Pelacarsen Slashes Lp(a) by 80% Opening a New Era in Heart Disease Prevention

Lipoprotein(a), or Lp(a), is a unique lipid particle structurally similar to LDL but with an additional apolipoprotein(a) component linked by a disulfide bond. It carries oxidized phospholipids and drives pro-inflammatory, pro-thrombotic, and pro-atherogenic pathways. Crucially, Lp(a) levels are over 90% genetically determined, meaning lifestyle changes and standard lipid-lowering drugs barely move the needle. Over 1.4 billion people globally have elevated Lp(a) (≥125 nmol/L), yet no pharmacological treatment is approved in the United States.

This review examines pelacarsen, an RNA-targeted antisense oligonucleotide (ASO) designed to silence the gene encoding apolipoprotein(a) in hepatocytes — the liver cells where it is synthesized. Unlike earlier ASOs, pelacarsen incorporates triantennary GalNAc chemical modifications that dramatically improve liver-cell targeting, enhance biostability, and reduce off-target toxicity. This hepatocyte-specific delivery system allows lower doses with greater efficacy.

In a phase 2b clinical trial, pelacarsen achieved reductions in Lp(a) concentration exceeding 80% in patients with established atherosclerotic cardiovascular disease, far surpassing the modest 20–30% reductions seen with PCSK9 inhibitors. The safety profile was described as favorable, representing a significant advance over prior ASO generations.

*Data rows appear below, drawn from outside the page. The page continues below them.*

-- ==== Sys2Proof/Machine/CmdLayout.lean ====
section
/-! DEFINITION. The layout commands (R279, R349–R351). -/

namespace Sys2Proof.Machine

/-- LAYOUT_PROPOSE admits a document on a copy of the shadow; STAGE writes an accepted copy into the shadow (R279). -/
def bodyLayoutPropose : Body := fun c s =>
  if s.dataDenied c 4 then s.dataFault c 4
  else match s.docProposal 4 (c.block 0 4) with
    | .error e => .err s e
    | .ok p =>
      let v := s.admitProposal p
      let b := v.bytes (s.evalUs v) p.layoutId
      let s := s.useFree
      if !v.ok then .refused s b
      else .ok (if bit (rd c.p 0 1) 0 then { s with comp := { s.comp with shadow := p.set, staged := p.staged } } else s) b

/-- LAYOUT_PROPOSE (R279). -/
def execLayoutPropose (t : Time) (mb : Nat) (m : Msg) (s : State) : Host.Outcome State Fault Refusal := command .layoutPropose bodyLayoutPropose t mb m s

/-- LAYOUT_COMMIT admits the shadow, an attached document applied first, and seals (R279, R351). -/
def bodyLayoutCommit : Body := fun c s =>
  if !bit (rd c.p 0 1) 0 then s.commitProposal s.shadowProposal
  else if s.dataDenied c 4 then s.dataFault c 4
  else match s.docProposal 4 (c.block 0 4) with
    | .error e => .err s e
    | .ok p => s.commitProposal p

/-- LAYOUT_COMMIT (R279). -/
def execLayoutCommit (t : Time) (mb : Nat) (m : Msg) (s : State) : Host.Outcome State Fault Refusal := command .layoutCommit bodyLayoutCommit t mb m s

/-- LAYOUT_STORE writes a checked document to a NAND slot, or empties it (R350). -/
def bodyLayoutStore : Body := fun c s =>
  let slot := rd c.p 0 1
  if bit (rd c.p 1 1) 0 then .ok { s with comp := { s.comp with stored := Map.del s.comp.stored slot } } []
  else if s.dataDenied c 4 then s.dataFault c 4
  else match parseDoc (c.block 0 4) with
    | .error e => .err s (docErr 4 e)
    | .ok _ => .ok { s with comp := { s.comp with stored := Map.set s.comp.stored slot (c.block 0 4) } } []

/-- LAYOUT_STORE (R350). -/
def execLayoutStore (t : Time) (mb : Nat) (m : Msg) (s : State) : Host.Outcome State Fault Refusal := command .layoutStore bodyLayoutStore t mb m s

/-- LAYOUT_STORED_COMMIT acts as LAYOUT_COMMIT with the stored document (R350). The error detail names SLOT (log 34). -/
def bodyLayoutStoredCommit : Body := fun c s =>
  match Map.get? s.comp.stored (rd c.p 0 1) with
  | none => .err s (badArg 11 0)
  | some d => match s.docProposal 0 d with
    | .error e => .err s e
    | .ok p => s.commitProposal p

/-- LAYOUT_STORED_COMMIT (R350). -/
def execLayoutStoredCommit (t : Time) (mb : Nat) (m : Msg) (s : State) : Host.Outcome State Fault Refusal := command .layoutStoredCommit bodyLayoutStoredCommit t mb m s

/-- LAYOUT_READ writes the shadow, the active copies or a stored document (R350). -/
def bodyLayoutRead : Body := fun c s =>
  let which := rd c.p 0 1
  let d := if which = 0 then buildDoc (s.layoutEls s.comp.shadow s.comp.staged) else if which = 1 then buildDoc (s.layoutEls s.activeSettings {}) else Map.get [] s.comp.stored (rd c.p 1 1)
  let (s, needed, written) := writeWhole s c 4 d
  .ok s (le 4 needed ++ le 4 written)

/-- LAYOUT_READ (R350). -/
def execLayoutRead (t : Time) (mb : Nat) (m : Msg) (s : State) : Host.Outcome State Fault Refusal := command .layoutRead bodyLayoutRead t mb m s

end Sys2Proof.Machine
end

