/-- UPDATE_STAGE_DONE (R508, R513): the container that the W16 read of the image being staged is verified and written, or the plan fails; the cause is the place in R513's list. A container that fails before the write leaves the slot as it was (DEDUCED, log 31). A header other than the planned one fails the verification (DEDUCED, log 31). `written` says that the NAND write did not fail twice; after a power-fail warning none completes (R469). -/
def execUpdateStageDone (t : Time) (x : ContainerRead) (written : Bool) (s : State) : Host.Outcome State Fault Refusal :=
  run t s fun s =>
    match s.upd.order[s.upd.stagedCount]? with
    | none => s
    | some i =>
      if s.upd.planState != .running || s.upd.falling.isSome || s.power.pfWarn then s
      else
        let src := Map.get (0, 0) s.upd.sources i
        let reads := s.hostAllows 0 src.1 src.2
        let planned := if s.headerValid x.header && s.passes x.header x.blocks then s.upd.plan.find? fun c => c.image == i && c == containerOf x.header else none
        match (if reads && written then planned else none) with
        | none =>
          let s := if reads then s else s.hostDenied 0 src.1 src.2
          let s := if reads && planned.isSome then s.spoilSlot i else s
          ({ s with upd := { s.upd with planState := .failed, current := 255 } }).record evUpdateFailed [p2 i, p1 (if !reads then 1 else if planned.isNone then 0 else 2)]
        | some c =>
          let s := s.setImage i { s.image i with staged := some c, fallback := none, state := 1 }
          let n := s.upd.stagedCount + 1
          let s := { s with upd := { s.upd with stagedCount := n, current := s.upd.order.getD n 255 } }
          if n < s.upd.order.length then s
          else if s.upd.bootRom then
            let s := s.upd.order.foldl (fun s i => match (s.image i).staged with
              | some c => s.setImage i { s.image i with running := c, staged := none, state := 0, good := true }
              | none => s) s
            ({ s with upd := { s.upd with planState := .done } }).planRestart 1
          else s.nextImage

/-- SPIRE_A_SWITCH (R515): Spire A switches once no command is in progress. -/
def execSpireASwitch (t : Time) (s : State) : Host.Outcome State Fault Refusal :=
  run t s fun s =>
    let busy := (s.izent.mbx.any fun e => match e.2.job with | some j => j.cause.isNone | none => false) || s.touch.running.isSome
    if !s.upd.spireDue || busy then s
    else { s with upd := { s.upd with spireDue := false, spireSwitch := some s.clk, activating := some (0, s.clk) } }

/-- COMP_ACTIVATION (R516): it starts once no group has a pending flip; groups without an enabled head switch at once. -/
def execCompActivation (t : Time) (s : State) : Host.Outcome State Fault Refusal :=
  run t s fun s =>
    let pendingFlip := (List.range 4).any fun g => (s.grpC g).next.isSome
    if !s.upd.compDue || s.upd.activating.isSome || pendingFlip then s
    else
      let s := { s with upd := { s.upd with activating := some (3, s.clk) }, comp := { s.comp with compActive := some [] } }
      (List.range 4).foldl (fun s g => if (s.headsOf g).isEmpty then s.resetCoefs g else s) s

/-- IMAGE_RUNNING (R514, R517): the image in activation reports running, or fails; then the next one follows. -/
def execImageRunning (t : Time) (ok : Bool) (s : State) : Host.Outcome State Fault Refusal :=
  run t s fun s =>
    match s.upd.activating with
    | none => s
    | some (i, _) =>
      if i = 3 && !s.compEnded then s
      else
        let back := s.upd.activated.contains i
        let s := { s with upd := { s.upd with activating := none, spireSwitch := none, compDue := false }, comp := { s.comp with compActive := none } }
        if back then (s.imageReturns i).nextImage
        else if ok then (s.imageRuns i).nextImage
        else (s.setImage i { s.image i with state := 1 }).fallBack (s.upd.falling.getD 2)

/-- ACTIVATION_TIMEOUT (R514): the image has not reported within its bound. -/
def execActivationTimeout (t : Time) (s : State) : Host.Outcome State Fault Refusal :=
  run t s fun s =>
    match s.upd.activating with
    | none => s
    | some (i, since) =>
      match activationBound i with
      | none => s
      | some b => if since + b ≤ s.clk then s.dropActivation.fallBack (s.upd.falling.getD 2) else s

The ongoing phase 3 Lp(a)HORIZON trial will determine whether these biochemical gains translate into hard clinical outcomes — specifically reductions in major adverse cardiovascular events such as heart attack and stroke. This is the critical unanswered question, as no trial has yet confirmed that lowering Lp(a) reduces cardiovascular events.

Caveats include that this paper is a narrative review based solely on an abstract, phase 3 results are pending, and several authors disclosed financial ties to industry including competing Lp(a)-targeting drug developers.